8. Un dímero de la proteína de fusión de cualquiera de las reivindicaciones 1-4.

9. Un vector que comprende una secuencia de nucleótidos que codifica la proteína de fusión de cualquiera de las reivindicaciones 1-4.

10. Un método para producir una proteína de fusión, que comprende cultivar una célula huésped que comprende un ácido nucleico que codifica la proteína de fusión de cualquiera de las reivindicaciones 1-4 en una condición que produce la proteína de fusión y recuperar la proteína de fusión producida por la célula huésped.
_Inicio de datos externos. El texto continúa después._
/-- A source that is not read is refused for the first key that cannot be (log entry 17). -/
theorem toMetadata_error {src : MetadataSource} {e : DecodeError} (h : src.toMetadata = .error e) :
    ∃ k ∈ knownKeys, e = .malformedMetadata k := by
  unfold MetadataSource.toMetadata at h
  split at h
  next he => cases h; exact ⟨keyDeviceType, by decide, scalar_error he⟩
  split at h
  next he => cases h; exact ⟨keyDataType, by decide, scalar_error he⟩
  split at h
  next he => cases h; exact ⟨keyProtocolType, by decide, scalar_error he⟩
  split at h
  next he => cases h; exact ⟨keyReserved, by decide, sequence_error he⟩
  cases h

theorem exists_toMetadata_iff (src : MetadataSource) :
    (∃ md, src.toMetadata = .ok md) ↔
      (∃ x, src.scalar keyDeviceType = .ok x) ∧ (∃ x, src.scalar keyDataType = .ok x) ∧
        (∃ x, src.scalar keyProtocolType = .ok x) ∧ ∃ x, src.sequence keyReserved = .ok x := by
  constructor
  · rintro ⟨md, h⟩
    obtain ⟨hdev, hdat, hpro, hres⟩ := (toMetadata_ok_iff src md).1 h
    exact ⟨⟨_, hdev⟩, ⟨_, hdat⟩, ⟨_, hpro⟩, _, hres⟩
  · rintro ⟨⟨dev, hdev⟩, ⟨dat, hdat⟩, ⟨pro, hpro⟩, res, hres⟩
    exact ⟨⟨dev, dat, pro, res⟩, (toMetadata_ok_iff src _).2 ⟨hdev, hdat, hpro, hres⟩⟩

theorem decode_hdrBuildWord (len : U64) (crc : U32) (src : MetadataSource) :
    decode ⟨0x1000#16, .build len crc src⟩ = takeBuild ⟨0x1000#16, .build len crc src⟩ := by
  rw [decode_eq_decodeOp]
  simp [decodeOp, opOf, immOf]

theorem decode_build_of_error {src : MetadataSource} {e : DecodeError} (h : src.toMetadata = .error e) (len : U64)
    (crc : U32) : decode ⟨0x1000#16, .build len crc src⟩ = .error e := by
  rw [decode_hdrBuildWord]
  simp only [takeBuild, h]

/-- Settles O33, key by key: each is read by its own values. -/
theorem metadataKeysGiveTheFields : Obligations.MetadataKeysGiveTheFields := by
  have hint : Function.Injective MetaValue.integer := fun _ _ => MetaValue.integer.inj
  have hseq : Function.Injective MetaValue.sequence := fun _ _ => MetaValue.sequence.inj
  refine ⟨fun src md h => ?_, fun src => ?_, fun src h => ?_⟩
  · obtain ⟨hdev, hdat, hpro, hres⟩ := (toMetadata_ok_iff src md).1 h
    rw [scalar_ok_iff] at hdev hdat hpro
    rw [sequence_ok_iff] at hres
    exact ⟨eq_some_iff_of_valuesAt hint hdev, eq_some_iff_of_valuesAt hint hdat, eq_some_iff_of_valuesAt hint hpro,
      eq_some_iff_of_valuesAt hseq hres, eq_none_iff_of_valuesAt hdev, eq_none_iff_of_valuesAt hdat,
      eq_none_iff_of_valuesAt hpro, eq_none_iff_of_valuesAt hres⟩
  · simp only [exists_toMetadata_iff, scalar_ok_iff, sequence_ok_iff, exists_valuesAt_iff, List.mem_cons,
      List.not_mem_nil, or_imp, forall_and, forall_eq, false_imp_iff, and_true]
    simp only [keyDeviceType, keyDataType, keyProtocolType, keyReserved]
    tauto
  · cases hmd : src.toMetadata with
    | ok md => exact absurd hmd (h md)
    | error e =>
      obtain ⟨k, hk, rfl⟩ := toMetadata_error hmd
      exact ⟨k, hk, rfl, decode_build_of_error hmd⟩

end Sys2Proof

namespace Sys2Proof.Machine

/-! ### The frame of the operations and runs of them (10_state.md R21, R31) -/

/-- What every operation leaves as it was, and its one response (R21, R31). -/
theorem exec_frame {i : Instr} {s t : State} (h : exec i s = .next t) :
    t.seq = s.seq ∧ t.inputs = s.inputs ∧ ∃ r : Response, r.wf ∧ t.responses = s.responses ++ [r] := by
  obtain ⟨r, hr, ht, -⟩ := exec_next h
  rw [ht]
  exact ⟨rfl, rfl, r, hr, rfl⟩

/-- Settles O22: the frame of an operation, and that CRC.FINAL and HDR.BUILD write no `ACC`. -/
theorem operationsChangeOnlyAccAndRespond : Obligations.OperationsChangeOnlyAccAndRespond := by
  intro i s t h
  obtain ⟨hseq, hinputs, r, -, hresp⟩ := exec_frame h
  refine ⟨hseq, hinputs, ⟨r, hresp⟩, ?_, ?_⟩
  · rintro rfl
    obtain ⟨a, -, h⟩ := withAcc_next h
    cases h
    rfl
  · rintro len crc md rfl
    exact exec_hdrBuild_acc h

/-- Settles O24: what an operation does from one state it does from every state with the same `ACC`. -/
theorem operationsReadOnlyAcc : Obligations.OperationsReadOnlyAcc := by
  intro i s s' hacc
  refine ⟨fun t h => ?_, fun x => exec_refused_congr hacc.symm⟩
  obtain ⟨r, -, ht, hcongr⟩ := exec_next h
  exact ⟨r, ht, hcongr s' hacc.symm⟩

theorem exec_ne_fault (i : Instr) (s : State) (f : Fault) : exec i s ≠ .fault f := by
  rcases exec_outcome i s with ⟨-, -, h⟩ | ⟨-, t, h⟩ <;> rw [h] <;> exact nofun

/-- Settles O25: an operation answers a next state or is refused, what it responds with depends on which it is, and the
six stores are the layout. -/
theorem noOperationFaults : Obligations.NoOperationFaults := by
  intro i s
  refine ⟨exec_ne_fault i s, fun hce t e h herr => ?_, fun data => ⟨_, rfl⟩, fun len crc r bs hbs => ?_⟩
  · obtain ⟨r, hresp, hform⟩ := everyOperationRespondsOnce i s t h
    obtain rfl : r = .err e := by simpa [hresp] using herr
    cases i with
    | hdrBuild len crc md => exact hce len crc md rfl
    | crcFinal | crcCompute data => obtain ⟨v, hv⟩ := hform; cases hv
    | crcInit | crcXorb b | crcRound | crcByte b => cases hform
  · have hlen := layout_length len crc r hbs
    rw [ser64_eq, headerBytes_cells _ hlen, hlen]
11. La proteína de fusión de acuerdo con la reivindicación 2 o 3,

en donde los dominios extracelulares de los receptores de VEGF comprenden un dominio de tipo Ig D1-D7 de los receptores de VEGF; o

en donde los dominios extracelulares de receptores de VEGF que comprenden i) un dominio D2 similar a Ig de un VEGFR1 y un dominio D3 similar a Ig de un VEGFR2; ii) la secuencia de aminoácidos de SEQ ID NO: 10 o iii) una secuencia de aminoácidos que tiene al menos un 90% de identidad con la SEQ ID NO: 10.

12. Una composición que comprende la proteína de fusión de acuerdo con cualquiera de las reivindicaciones 1-4 y un adyuvante, vehículo o excipiente farmacéuticamente aceptable.

13. Una proteína de fusión de cualquiera de las reivindicaciones 1-4 para uso en el tratamiento/prevención de una enfermedad angiogénica; preferiblemente en donde la enfermedad angiogénica comprende artritis reumatoide, artritis inflamatoria, osteoartritis, cáncer ocular y sistémico, metástasis e invasión relacionadas con tumores, enfermedades de fibrosis sistémica que incluyen fibrosis pulmonar idiopática (IFF), esteatohepatitis no alcohólica (NASH) o fibrosis hepática, nefropatía diabética y/o fibrosis renal, fibrosis dérmica o queloide, cicatrización de heridas, cardio-fibrosis, accidente cerebrovascular inducido por isquemia, enfermedad ocular caracterizada por neovascularización o isquemia (como neovascularización coroidea), uveítis, retinitis pigmentosa, degeneración macular relacionada con la edad (DMAE), retinopatía diabética y edema macular diabético (EMD).